西田のいうことを平易な言葉にすれば、観察主体となるの意識を無とすることです。これは東洋思想が重視してきた無我の思想でもあります。観察主体となる我の意識が無となり、観察主体と観察対象との関係が無境界になる世界が最も客観的な世界といえます。自己を含む一切が縁起的包摂関係(ホロニカル関係)の中で無分別状態となり、すべてがあるがままの出来事の世界になるのです。井筒俊彦の言葉を借りれば、「存在の絶対無分節と経験的分節との同時現成」の境地が客観的事実の世界といえます。観察主体が観察対象を対象論理で知的に理解する世界ではなく、自己の実感と自覚によって了知される世界が客観的事実に基づく実在世界といえます。

観察主体が無になるとは、我の意識が無になって、自己と世界の区別がなくなる体験そのものになることです。しかし自己の存在自体が無になるわけではありません。自己と世界の関係が一致し、あるがままの客観的な実在世界と触れた瞬間の実感と自覚を手掛かりにして、自己は自己と世界の不一致をできるだけ一致させるような適切な自己を自己組織化させることができるのです。

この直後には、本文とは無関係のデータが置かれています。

-- ==== Sys2Proof/Laws/Sound.lean ====
section
/-! SUPPORT. Every operation of Ops, Effects and Queue keeps a sound state sound. -/

namespace Sys2Proof.Machine

/-! ### How soundness is carried over an update -/

theorem anyNotice_congr {s t : State} (hr : t.report.notices = s.report.notices)
    (hl : ∀ m, (t.line m).notice = (s.line m).notice) : t.anyNotice = s.anyNotice := by
  simp [State.anyNotice, hr, hl]

/-- A sound state stays sound under a change of one line that keeps the line sound and its notice. -/
theorem State.Sound.modLine {s : State} (h : s.Sound) {n : LineId} {f : Line → Line}
    (hl : (f (s.line n)).Sound) (hn : (f (s.line n)).notice = (s.line n).notice) :
    (modLine n f s).Sound where
  line m := by
    rw [line_modLine]
    split
    · exact hl
    · exact h.line m
  attn := by
    rw [modLine_report, h.attn]
    refine (anyNotice_congr (by simp) fun m => ?_).symm
    rw [line_modLine]
    split
    · rename_i e; rw [e]; exact hn
    · rfl
  queueSize := h.queueSize
  queueLines := h.queueLines
  present := h.present
  orderLines := h.orderLines
  reports := h.reports
  load := h.load

/-- A sound state stays sound where lines, notices and ATTN stay as they were and the rest is sound. -/
theorem State.Sound.of_parts {s t : State} (h : s.Sound) (hl : ∀ m, t.line m = s.line m)
    (hr : t.report.notices = s.report.notices) (ha : t.report.attn = s.report.attn)
    (hq : t.queue.length ≤ 8 ∧ (t.queue.map (·.line)).Nodup)
    (hb : ∀ c, t.berth.present.has c = true → t.berth.causes.has c = true)
    (ho : (t.bus.orderLane.map (·.line)).Nodup) (hp : t.bus.reportLane.Nodup)
    (hf : t.profile.Sound) : t.Sound where
  line m := by rw [hl]; exact h.line m
  attn := by rw [ha, h.attn]; exact (anyNotice_congr hr fun m => by rw [hl]).symm
  queueSize := hq.1
  queueLines := hq.2
  present := hb
  orderLines := ho
  reports := hp
  load := hf

/-! ### Records, notices, lanes -/

theorem State.Sound.askRecord {s : State} (h : s.Sound) (r : RecId) : (askRecord r s).Sound := by
  refine h.of_parts (by simp) (by simp) (by simp) ⟨by simpa using h.queueSize, by simpa using h.queueLines⟩
    (by simpa using h.present) ?_ ?_ (by simpa using h.load)
  · unfold Machine.askRecord; split <;> exact h.orderLines
  · unfold Machine.askRecord
    split
    · exact h.reports
    · rename_i e
      simp only [not_or] at e
      refine List.nodup_append.mpr ⟨h.reports, by simp, ?_⟩
      rintro a ha b hb rfl
      simp only [List.mem_singleton] at hb
      exact e.2.2 (hb ▸ ha)

theorem State.Sound.askLine {s : State} (h : s.Sound) (n : LineId) : (askLine n s).Sound :=
  h.askRecord _

theorem State.Sound.askBerth {s : State} (h : s.Sound) : (askBerth s).Sound := h.askRecord _
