theorem State.Sound.takeWrite {s : State} (h : s.Sound) (t : Transfer) (g : Target) :
    (takeWrite t g s).Sound := by
  unfold Machine.takeWrite
  split
  · exact h.guarded fun _ ht => ht.writeArgument _ _ _
  · exact h.guarded fun _ ht => ht.writeOrder _ _ _
  · exact h.guarded fun _ ht => ht.writeGroup _ _
  · exact h.guarded fun _ ht => ht.writeRequest _ _
  · exact h.guarded fun _ ht => ht.writeAcknowledge _ _
  · exact h.guarded fun _ ht => ht.writeCursor _ _
  · exact h
  · exact h.guarded fun _ ht => ht.writeCommit _ _
  · exact h.strayWrite
  · exact h.abortLoad.passTransfer _ _
  · exact h.passTransfer _ _

theorem State.Sound.takeRead {s : State} (h : s.Sound) (t : Transfer) (g : Target) :
    (takeRead t g s).Sound := by
  unfold Machine.takeRead
  split
  · exact h.readPort
  · exact (h.lockRecord _ _).passTransfer _ _
  all_goals exact h.passTransfer _ _

theorem State.Sound.takeTransfer {s : State} (h : s.Sound) (t : Transfer) : (takeTransfer t s).Sound := by
  unfold Machine.takeTransfer
  split
  · exact h.takeWrite _ _
  · exact h.takeRead _ _

theorem State.Sound.presentTransfer {s : State} (h : s.Sound) (t : Transfer) : (Machine.present t s).Sound := by
  unfold Machine.present
  split
  · exact h
  · split
    · exact h.withBus rfl rfl
    · exact (h.takeTransfer t).arbitrate

theorem State.Sound.drainHeld {s : State} (h : s.Sound) (ts : List Transfer) : (drainHeld ts s).Sound := by
  induction ts generalizing s with
  | nil => exact h.withBus rfl rfl
  | cons t ts ih =>
    unfold Machine.drainHeld
    split
    · exact h.withBus rfl rfl
    · exact ih (h.takeTransfer t).arbitrate

theorem State.Sound.hostComplete {s : State} (h : s.Sound) (w : Word) : (hostComplete w s).Sound := by
  have h2 : ∀ x : HostAccess, (presentData x w (releaseSnap x (freePort s))).Sound := by
    intro x
    have h1 : (releaseSnap x (freePort s)).Sound := by
      have h0 : (freePort s).Sound := h.withBus rfl rfl
      unfold releaseSnap
      (repeat' split) <;> first | with_reducible exact h0 | exact h0.withBus rfl rfl
    unfold presentData
    split
    · exact h1
    · exact h1.withBus rfl rfl
  unfold Machine.hostComplete
  dsimp only
  split
  · exact (h2 _).arbitrate.drainHeld _
  all_goals exact h

theorem State.Sound.freePort {s : State} (h : s.Sound) : (freePort s).Sound := h.withBus rfl rfl

theorem State.Sound.partComplete {s : State} (h : s.Sound) : (partComplete s).Sound := by
  unfold Machine.partComplete
  split <;> first | with_reducible exact h.freePort.arbitrate | with_reducible exact h

theorem State.Sound.deliver {s : State} (h : s.Sound) (f : Fetch) (v : Word) : (deliver f v s).Sound := by
  unfold Machine.deliver
  split
  · exact h.deliverImage v
  · exact h.deliverOrderWord _ v

theorem State.Sound.fetchComplete {s : State} (h : s.Sound) (v : Word) : (fetchComplete v s).Sound := by
  unfold Machine.fetchComplete
  split
  · split
    · exact h.freePort.arbitrate
    · exact (h.freePort.deliver _ v).arbitrate
  all_goals exact h

/-! ### Events and the tick -/

theorem State.Sound.event {s : State} (h : s.Sound) {f : State → State}
    (hf : ∀ t : State, t.Sound → (f t).Sound) : (event f s).Sound := by
  unfold Machine.event
  split
  · exact (hf s h).arbitrate
  · exact h

theorem State.Sound.withTick {s : State} (h : s.Sound) (b : Bool) :
    ({ s with atTick := b } : State).Sound :=
  h.of_parts (fun _ => rfl) rfl rfl ⟨h.queueSize, h.queueLines⟩ h.present h.orderLines h.reports h.load

theorem State.Sound.onTick {s : State} (h : s.Sound) {f : State → State}
    (hf : ∀ t : State, t.Sound → (f t).Sound) : (onTick f s).Sound :=
  (hf _ (h.withTick true)).withTick false

theorem State.Sound.expireStall {s : State} (n : LineId) (h : s.Sound) : (expireStall n s).Sound := by
  have l := h.line n
  exact (h.modLine (f := fun l => { l with stall := none })
    ⟨l.1, l.2, l.3, l.4, l.5, l.6, l.7, l.8, l.9, by simp, l.11, l.12, l.13⟩ rfl).stallEvent n

theorem State.Sound.expireHaul {s : State} (n : LineId) (h : s.Sound) : (expireHaul n s).Sound := by
  have l := h.line n
  exact (h.modLine (f := fun l => { l with haul := none })
    ⟨l.1, l.2, l.3, l.4, l.5, l.6, l.7, l.8, l.9, l.10, by simp, l.12, l.13⟩ rfl).haulTimeOutEvent n

theorem State.Sound.expireSlip {s : State} (n : LineId) (h : s.Sound) : (expireSlip n s).Sound := by
  have l := h.line n
  exact (h.modLine (f := fun l => { l with slip := none })
    ⟨l.1, l.2, l.3, l.4, l.5, l.6, l.7, l.8, l.9, l.10, l.11, by simp, l.13⟩ rfl).slipTimeOutEvent n

theorem State.Sound.expireBrake {s : State} (n : LineId) (h : s.Sound) : (expireBrake n s).Sound := by
  have l := h.line n
  exact (h.modLine (f := fun l => { l with brakeSettle := none })
    ⟨l.1, l.2, l.3, l.4, l.5, l.6, l.7, l.8, l.9, l.10, l.11, l.12, by simp⟩ rfl).mismatchEvent n

theorem State.Sound.expireHold {s : State} (n : LineId) (h : s.Sound) : (expireHold n s).Sound := by
  unfold Machine.expireHold
  split
  · exact (State.Sound.endEntry (by simp) _ h).askBerth
  · exact h

theorem State.Sound.expiry {s : State} (e : Expiry) (h : s.Sound) : (e.take s).Sound := by
  cases e with
  | stall n => exact h.expireStall n
  | haul n => exact h.expireHaul n
  | slip n => exact h.expireSlip n
  | brake n => exact h.expireBrake n
  | hold n => exact h.expireHold n
  | silence => exact h.raiseCause _ _
  | pacing => exact h.pacingEvent
  | verify => exact h.verifyEvent
  | snap => exact h.withBus rfl rfl

theorem State.Sound.expire {s : State} (e : Expiry) (h : s.Sound) : (expire e s).Sound := by
  unfold Machine.expire
  split
  · exact h.expiry e
  · exact h

theorem Line.Sound.tick {l : Line} (h : l.Sound) : l.tick.Sound := by
  have ht : ∀ t : Timer, (tickTimer t).isSome = t.isSome := fun t => by simp [tickTimer]
  refine ⟨h.1, h.2, h.3, h.4, h.5, ?_, h.7, h.8, h.9, ?_, ?_, ?_, ?_⟩
  · intro x hx
    obtain ⟨y, _, rfl⟩ := Option.map_eq_some_iff.mp hx
    exact Nat.min_le_left _ _
  · exact fun e => h.stall (ht _ ▸ e)
  · exact fun e => h.haul (ht _ ▸ e)
  · exact fun e => h.slip (ht _ ▸ e)
  · exact fun e => h.brake (ht _ ▸ e)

自己意識を最も発達させた人間の場合、適切な自己の自己組織化を促進するだけでなく、世界を人間と一致する方向に変容させようとします。一方で、世界は、世界自身を適切な世界となるように自己組織化させようとします。ここに、人間と世界との不一致・一致をめぐるせめぎ合いが展開するのです。

自己は無になればなるほど、自らを創造した世界、真の自己になることができるといえます。